An Unusual Case of Flank Pain Late in Life: A Case Report
Kristel Sibaja, Harper Henderson, Alejandro Biglione, RaeAnn Tourangeau-Young

TL;DR
An 88-year-old woman with a rare kidney condition experienced flank pain and other symptoms, highlighting the unusual presentation of horseshoe kidneys in old age.
Contribution
This case report documents a rare instance of symptomatic horseshoe kidney presenting late in life.
Findings
An 88-year-old female with a history of horseshoe kidney presented with flank pain and hydronephrosis.
Symptomatic horseshoe kidneys are rarely diagnosed in elderly patients.

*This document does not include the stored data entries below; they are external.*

/-- One region. -/
structure Region where
  mode : RMode := .configure
  die : DiePower := .active
  run : Run := {}
  adm : Admission := {}
  program : List (BitVec 128) := []
  entry : Nat := 0
  anchored : Nat := 262144
  comb : CombState := .invalid
  /-- Entries of the anchored area that are not as a cleared area holds them, by index, rising (R70). -/
  combData : List (Nat × CombEntry) := []
  /-- StallPolicy: Fold (R86). -/
  stallFold : Bool := false
  restartDepth : Nat := 16
  stalls : Stalls := {}
  masks : Vector (BitVec 64) 8 := Vector.replicate 8 0xFFFFFFFFFFFFFFFF
  seq : Sequencer := {}
  fetch : Prefetch := {}
  vecs : List VecRec := []
  /-- Results that wait for the decision lag (R75). -/
  lagged : List Result := []
  calPolicy : CalPolicy := {}
  sentTiming : SentTiming := {}
  rails : Vector Sentinel 4 := Vector.replicate 4 {}
  stale : Staleness := {}
  sets : Vector TimingSet 64 := Vector.replicate 64 {}
  tally : Tally := {}
  dram : Dram := {}
  dealer : DealerRec := {}
  /-- The region collector's sources 0 to 18 and the blocks whose collectors failed (R402). -/
  faults : List Source := []
  failedBelow : List Nat := []
  /-- Holders of a region Fold that are no sources (R400). -/
  heldByStall : Bool := false
  heldByShed : Bool := false
  /-- S3 ended a run of the region in the present episode (R387). -/
  runShed : Bool := false
  /-- S3 alone put the region into Fold, and it has not come back to Ready since (R387, R443). -/
  byShed : Bool := false
  /-- The FCLK cycle in which S3 put the region into Fold (R388). -/
  shedCycle : Nat := 0
  resumeRequired : Bool := false
  /-- The mode to come back to from Standby (R374). -/
  recorded : RMode := .configure
  /-- The full calibration of region mode Calibrate is under way. -/
  fullCal : Bool := false
  deriving DecidableEq, Repr

/-! ### DDR5 channels -/

/-- DramErrors (R279). -/
structure DramErrors where
  corrected : Nat := 0
  recovered : Nat := 0
  uncorrectable : Nat := 0
  crcFail : Nat := 0
  tagMismatch : Nat := 0
  mergeZeroed : Nat := 0
  refreshSame : Nat := 0
  refreshAll : Nat := 0
  deriving DecidableEq, Repr

/-- Settings of the ten byte lanes of a channel: read and write delays, 1/64 UI, and the receiver references of the read and of the write
sweep (R269, R277). -/
structure LaneSet where
  read : List Nat := List.replicate 10 0
  write : List Nat := List.replicate 10 0
  refs : List Nat := List.replicate 20 0
  deriving DecidableEq, Repr

/-- One DDR5 channel: TrainingStatus (R277), queues, refresh and errors. -/
structure DramChan where
  state : TrainState := .absent
  lastTime : Nat := 0
  lastTemp : Int := 0
  temp : Int := 0
  trainings : Nat := 0
  eyeRead : Nat := 0
  eyeWrite : Nat := 0
  worst : Nat := 0xFF
  lanes : LaneSet := {}
  /-- Settings learnt at the rates of ShadowA and ShadowB (R275). -/
  learntA : Option LaneSet := none
  learntB : Option LaneSet := none
  disciplined : Bool := false
  lastFailed : Bool := false
  /-- The training in progress is a full one (R270). -/
  full : Bool := false
  errors : DramErrors := {}
  /-- The write queue is draining (R264). -/
  draining : Bool := false
  /-- Postponed refresh rounds of each rank of each subchannel, at 2 x subchannel + rank (R266). -/
  postponed : Vector Nat 4 := Vector.replicate 4 0
  /-- Open rows: subchannel, rank and bank (rank * Banks + bank), row (R265). -/
  openRows : List (Nat × Nat × Nat) := []
  /-- Keeper times of the corrected codewords of the last second (R270). -/
  correctedTimes : List Nat := []
  pllLocked : Bool := false
  deriving DecidableEq, Repr

/-- A fence that waits (R268): its number, its regions, and the port-H writes it waits for in each. -/
structure Fence where
  number : Nat
  regions : Nat
  waitA : Nat
  waitB : Nat
  deriving DecidableEq, Repr
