-- ==== Sys2Proof/Machine/Dac.lean ====
section
/-!
DEFINITION. Codes of the level and force DACs, and the trims of the level DACs (R101, R174, R176, R181, R204, R220, R221).
-/
namespace Sys2Proof.Machine

/-! ### Nearest codes (R101, R204) -/

/-- The code of a level DAC nearest to a value, µV (R101). Half-way between two codes the rule names neither: the model takes the upper
one (log entry 43). -/
def levelCode (v : Int) : Int := (2 * (v + 1500000) * 65535 + 7500000) / 15000000

/-- The code of the force-voltage DAC nearest to a value, µV (R204, R226); half-way the upper one (log entry 43). -/
def forceCode (v : Int) : Int := (2 * (v + 2000000) * 65535 + 9000000) / 18000000

/-- Full scale of a current range, pA (R204). -/
def fullScale (range : Nat) : Int :=
  match range with | 0 => 2000000 | 1 => 20000000 | 2 => 200000000 | 3 => 2000000000 | _ => 40000000000

/-- The code of the force-current DAC nearest to a value, pA, in a range (R204); half-way the upper one (log entry 43). -/
def currentCode (range : Nat) (i : Int) : Int :=
  let fs := fullScale range
  (2 * (i + fs) * 65535 + 2 * fs) / (4 * fs)

/-- Every DAC at its clear value (R220, R221). -/
def ClearValues.dacs (v : ClearValues) : Dacs where
  vih := levelCode v.vih
  vil := levelCode v.vil
  vt := levelCode v.vt
  voh := levelCode v.voh
  vol := levelCode v.vol
  force := forceCode v.force
  clampVHigh := v.clampVHigh
  clampVLow := v.clampVLow
  clampIHigh := v.clampI
  clampILow := -(v.clampI : Int)
  forceI := currentCode 2 0
  loadSource := 0
  loadSink := 0

/-! ### Gradually applied quantities (R181) -/

/-- Pending: target minus applied. -/
def Walk.pending (w : Walk) : Int := w.target - w.applied

/-- How far what a quantity makes of the pin lies from what its target would make of it (R181, R189; log entry 49). -/
def Walk.lag (w : Walk) : Int := w.applied - w.target

/-! ### Trims of the level DACs (R174, R176) -/

/-- What an offset trim and a gain trim add to a code: the gain trim is the amount at code 65 535 (R176; log entry 48). -/
def trimOf (code offset gain : Int) : Int := offset + roundEven (gain * code) 65535

/-- The offset trim of level DAC i, and its gain trim. -/
def CalUnit.offsetTrim (u : CalUnit) (i : Nat) : Walk := u.trims.getD (2 * i) {}
def CalUnit.gainTrim (u : CalUnit) (i : Nat) : Walk := u.trims.getD (2 * i + 1) {}

/-- The code that level DAC i of a unit is given for a nearest code: the trims applied, within 16 bits (R101, R176). -/
def CalUnit.dacCode (u : CalUnit) (i : Nat) (code : Int) : Int :=
  max 0 (min 65535 (code + trimOf code (u.offsetTrim i).applied (u.gainTrim i).applied))

/-- The level at the pin, in codes: that of the nearest code but for the trims still pending (R176, R181, R189; log entry 49). -/
def CalUnit.level (u : CalUnit) (i : Nat) (code : Int) : Int :=
  code + trimOf code (u.offsetTrim i).lag (u.gainTrim i).lag

/-- The codes that the level DACs of a unit are given (R101). -/
def CalUnit.dacCodes (u : CalUnit) (x : Dacs) : Dacs :=
  { x with vih := u.dacCode 0 x.vih, vil := u.dacCode 1 x.vil, vt := u.dacCode 2 x.vt, voh := u.dacCode 3 x.voh
           vol := u.dacCode 4 x.vol }

end Sys2Proof.Machine
end

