-- ==== Sys2Proof/Machine/TallyOps.lean ====
section
/-!
DEFINITION. The Tally's decisions: which fail vectors are due (R131), the offer to the fail FIFO (R139), thresholds (R135)
and freezes (R136, R137), and its state at the end of a run and as DRAM service stops and resumes (R144, R145).
-/
namespace Sys2Proof.Machine

/-- FifoLevel: records accepted and neither stored nor dropped (R140, R147). -/
def Tally.level (t : Tally) : Nat := t.fifo.length + t.writing.length
/-- DroppedRecords (R148). -/
def TallyCounters.drops (c : TallyCounters) : Nat := c.dropFifoFull + c.dropAreaFull + c.dropWriteFailed + c.dropIntegrity
/-- A vector of an issue order lies in a frozen span (R136). -/
def Tally.frozenAt (t : Tally) (order : Nat) : Bool :=
  t.spans.any fun (a, b) => decide (a ≤ order) && (match b with | none => true | some e => decide (order < e))

/-- A drop has been counted: the first of the run fires FirstDrop (R138). `was` are the drops before. -/
def Device.firstDrop (d : Device) (r : RegionIx) (was : Nat) : Device :=
  if was = 0 ∧ d.regions[r].tally.counters.drops ≠ 0 then d.tallyEvent r 2 else d

/-- A freeze that acts with a FreezeCycle and the issue order of the vector there (R136); what stands ready is written (R140). -/
def Device.freezeAct (d : Device) (r : RegionIx) (cycle order : Nat) : Device :=
  (d.onTally r fun t =>
    { t with state := if t.state = .held then .held else .frozen
             heldFrom := if t.state = .held then .frozen else t.heldFrom
             freezeCycle := some cycle, spans := t.spans ++ [(order, none)], flush := true }).tallyEvent r 3

/-- The state of capture, which Held hides (R145). -/
def Tally.capture (t : Tally) : TallyState := if t.state = .held then t.heldFrom else t.state

/-- The freeze that AutoFreeze makes: it opens the span after the vector; where a request has frozen the Tally in the same cycle the
lower FreezeCycle applies, which is this one (R135, R137). -/
def Device.autoFreeze (d : Device) (r : RegionIx) (v : VecRec) : Device :=
  let t := d.regions[r].tally
  let cycle := (v.cycle + 1) % 2 ^ 48
  let d := d.onTally r fun t => { t with freezeAt := some d.fclk, freezeReq := none }
  if t.capture = .capturing then d.freezeAct r cycle (v.order + 1)
  else if t.freezeReq = some d.fclk then
    d.onTally r fun t =>
      { t with freezeCycle := some cycle
               spans := t.spans.map fun (a, b) => if b = none then (min a (v.order + 1), b) else (a, b) }
  else d

/-- A Freeze request, by Command or by Waggle (R134, R136, R137). -/
def Device.freezeRequest (d : Device) (r : RegionIx) : Device :=
  let now := d.fclk
  let d := d.onTally r fun t => { t with freezeAt := some now }
  if d.regions[r].tally.state = .capturing then
    let (c, o) := d.regions[r].run.nextVector
    (d.freezeAct r c o).onTally r fun t => { t with freezeReq := some now }
  else d

/-- A vector issues in the FCLK cycle of a freeze request: it lies before the span, which opens behind it (R136). -/
def Tally.issued (t : Tally) (fclk cycle order : Nat) : Tally :=
  if t.freezeReq = some fclk ∧ t.spans.any fun s => decide (s = (order, none)) then
    { t with freezeCycle := some ((cycle + 1) % 2 ^ 48)
             spans := t.spans.map fun s => if s = (order, none) then (order + 1, none) else s }
  else t

/-- An Unfreeze request: nothing while Capturing; it acts at the end of the FCLK cycle, unless a freeze comes in it (R137). -/
def Device.unfreezeRequest (d : Device) (r : RegionIx) : Device :=
  d.onTally r fun t => if t.state = .frozen then { t with unfreezeDue := true } else t

/-- Whether a fail vector that is neither frozen nor excluded is due (R131). -/
def Tally.due (t : Tally) (v : VecRec) : Bool :=
  match t.live.mode with
  | .allFails => true
  | .firstN => decide (t.counters.fails < t.live.firstN)
  | .firstPerPin => decide (v.failMask &&& t.live.captureMask &&& ~~~t.seen ≠ 0)
  | .cycleWindow => decide (t.live.windowStart ≤ v.cycle ∧ v.cycle ≤ t.live.windowEnd)
  | .countOnly => false

/-- The record of a fail vector (R130). -/
def Tally.record (t : Tally) (v : VecRec) (partnerFail : Bool) : FailRecord where
  mask := v.failMask
  joker := decide (v.failMask &&& v.joker ≠ 0)
  newPins := decide (t.live.mode = .firstPerPin)
  partner := partnerFail
  kind := v.kind
  tset := v.tset
  address := v.address
  index := v.index
  cycle := v.cycle

/-- The bits of a record, with FirstOfRun and DropGap 0 (R130). -/
def FailRecord.bits (q : FailRecord) : Nat :=
  q.cycle % 2 ^ 48 + q.index % 2 ^ 14 * 2 ^ 48 + q.address % 2 ^ 32 * 2 ^ 64 + q.tset % 64 * 2 ^ 96 +
    q.kind % 4 * 2 ^ 118 + b2n q.partner * 2 ^ 120 + b2n q.newPins * 2 ^ 121 + b2n q.joker * 2 ^ 122 + q.mask.toNat * 2 ^ 128

/-- A record as the FIFO stores it, in three D72 codewords (R130, R139, R253). -/
def FailRecord.store (q : FailRecord) (before : Nat) : FifoRecord :=
  { data := BitVec.ofNat 192 q.bits, chk := BitVec.ofNat 24 (protect 3 noFold q.bits), before }

/-- DRAM of a region is in self-refresh, by itself or for a frequency change: the drain pauses (R144, R272, R273). -/
def Dram.asleep (m : Dram) : Bool := decide (m.state = .selfRefresh)
def Dram.paused (m : Dram) : Bool := m.asleep || decide (m.state = .changing)

/-- The drain is paused with records in the FIFO (R144, R145). -/
def Tally.dramStopped (t : Tally) : Tally :=
  match t.state with
  | .capturing | .frozen | .draining => if t.level = 0 then t else { t with heldFrom := t.state, state := .held }
  | _ => t

/-- A due record is offered to the FIFO, and the thresholds that Fails reaches act (R131, R135, R139). -/
def Device.offerRecord (d : Device) (r : RegionIx) (v : VecRec) (partnerFail : Bool) : Device :=
  let t := d.regions[r].tally
  let paused := d.regions[r].dram.paused
  let was := t.counters.drops
  let t := { t with counters := { t.counters with fails := t.counters.fails + 1 }
                    seen := if t.live.mode = TallyMode.firstPerPin then t.seen ||| (v.failMask &&& t.live.captureMask) else t.seen }
  let t := if t.level < Config.fifoDepth then
      { t with fifo := t.fifo ++ [(t.record v partnerFail).store t.gap], gap := 0
               fifoPeak := max t.fifoPeak (t.level + 1) }
    else { t with gap := t.gap + 1, counters := { t.counters with dropFifoFull := t.counters.dropFifoFull + 1 } }
  let d := (d.onTally r fun _ => if paused then t.dramStopped else t).firstDrop r was
  let d := if t.live.mode = .firstN ∧ t.counters.fails = t.live.firstN ∧ !t.firstNComplete then
      (d.onTally r fun t => { t with firstNComplete := true }).tallyEvent r 1 else d
  if t.live.threshold ≠ 0 ∧ t.counters.fails = t.live.threshold ∧ !t.thresholdReached then
    let d := (d.onTally r fun t => { t with thresholdReached := true }).tallyEvent r 0
    if t.live.autoFreeze then d.autoFreeze r v else d
  else d

/-- The Tally processes one vector (R129, R131). -/
def Device.tallyProcess (d : Device) (r : RegionIx) (v : VecRec) (partnerFail : Bool) : Device :=
  if v.failMask = 0 then d
  else
    let t := d.regions[r].tally
    let count := fun (f : TallyCounters → TallyCounters) =>
      d.onTally r fun t => { t with counters := f { t.counters with failVectors := t.counters.failVectors + 1 } }
    if t.frozenAt v.order then count fun c => { c with frozenSkipped := c.frozenSkipped + 1 }
    else if v.failMask &&& t.live.captureMask = 0 ∨ (t.live.excludeMatchWait ∧ 2 ≤ v.kind) ∨ !t.due v then
      count fun c => { c with notSelected := c.notSelected + 1 }
    else (count id).offerRecord r v partnerFail

/-- The partner region learns whether a vector of the shared cycle count failed (R130). The mask is the one judged on the pin die, also
where the up frame that carried it was lost: of that case the rule says nothing (log entry 41). -/
def Device.tellPartner (d : Device) (r : RegionIx) (v : VecRec) : Device :=
  if d.modes.coupled then
    d.onRegion (partner r) fun x =>
      { x with vecs := x.vecs.map fun w => if w.order = v.order then { w with partnerFail := decide (v.failMask ≠ 0) } else w }
  else d

/-- The partner's mask for the same cycle is not 0 (R130; log entry 41). -/
def Device.partnerFailed (d : Device) (r : RegionIx) (v : VecRec) : Bool :=
  d.modes.coupled && (v.partnerFail ||
    d.regions[partner r].vecs.any fun w => decide (w.order = v.order) && decide (w.failMask ≠ 0))

/-- One vector leaves the list of those on their way: processed, unless it was never applied or its mask was lost (R129). -/
def Device.finishVector (d : Device) (r : RegionIx) (v : VecRec) : Device :=
  let d := (if v.applied ∧ !v.lost then d.tallyProcess r v (d.partnerFailed r v) else d).tellPartner r v
  d.onRegion r fun x => { x with vecs := x.vecs.filter fun w => w.order ≠ v.order }

/-- Vectors left at the end of a run are processed with what was judged of them (R129). -/
def Device.finishVectors (d : Device) (r : RegionIx) : Device :=
  d.regions[r].vecs.foldl (fun d v => d.finishVector r v) d

/-- The Tally at the end of a run: what it holds is written, as soon as DRAM takes it (R140, R145). -/
def Tally.runEnded (t : Tally) (paused : Bool) : Tally :=
  let t := { t with flush := true, unfreezeDue := false }
  match t.state with
  | .capturing | .frozen =>
    if t.level = 0 then { t with state := .idle, flush := false }
    else if paused then { t with state := .held, heldFrom := .draining } else { t with state := .draining }
  | .held => { t with heldFrom := .draining }
  | _ => t

/-- DRAM service resumes (R145). -/
def Tally.dramResumed (t : Tally) : Tally := if t.state = .held then { t with state := t.heldFrom } else t

end Sys2Proof.Machine
end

The case highlights the importance of considering CAKUT in elderly patients with unexplained urinary symptoms.
Abstract
Abnormalities in renal fusion represent a subset of congenital anomalies of the kidneys and urinary tract (CAKUT). Horseshoe kidneys (HSKs) are the fusion of kidneys at their lower poles. It is the most common form of CAKUT. Symptoms are usually subtle. The diagnosis is usually made incidentally during childhood. Rarely does an HSK become symptomatic later in life. We present the case of an 88-year-old female with a history of HSK who presented to the emergency department (ED) with a three-week history of left-sided flank pain, intermittent nausea, and reduced urine output. Her inpatient workup included imaging that revealed an HSK and bilateral hydronephrosis, which was more prominent on the left. The onset of symptoms for an HSK late in life is extremely rare.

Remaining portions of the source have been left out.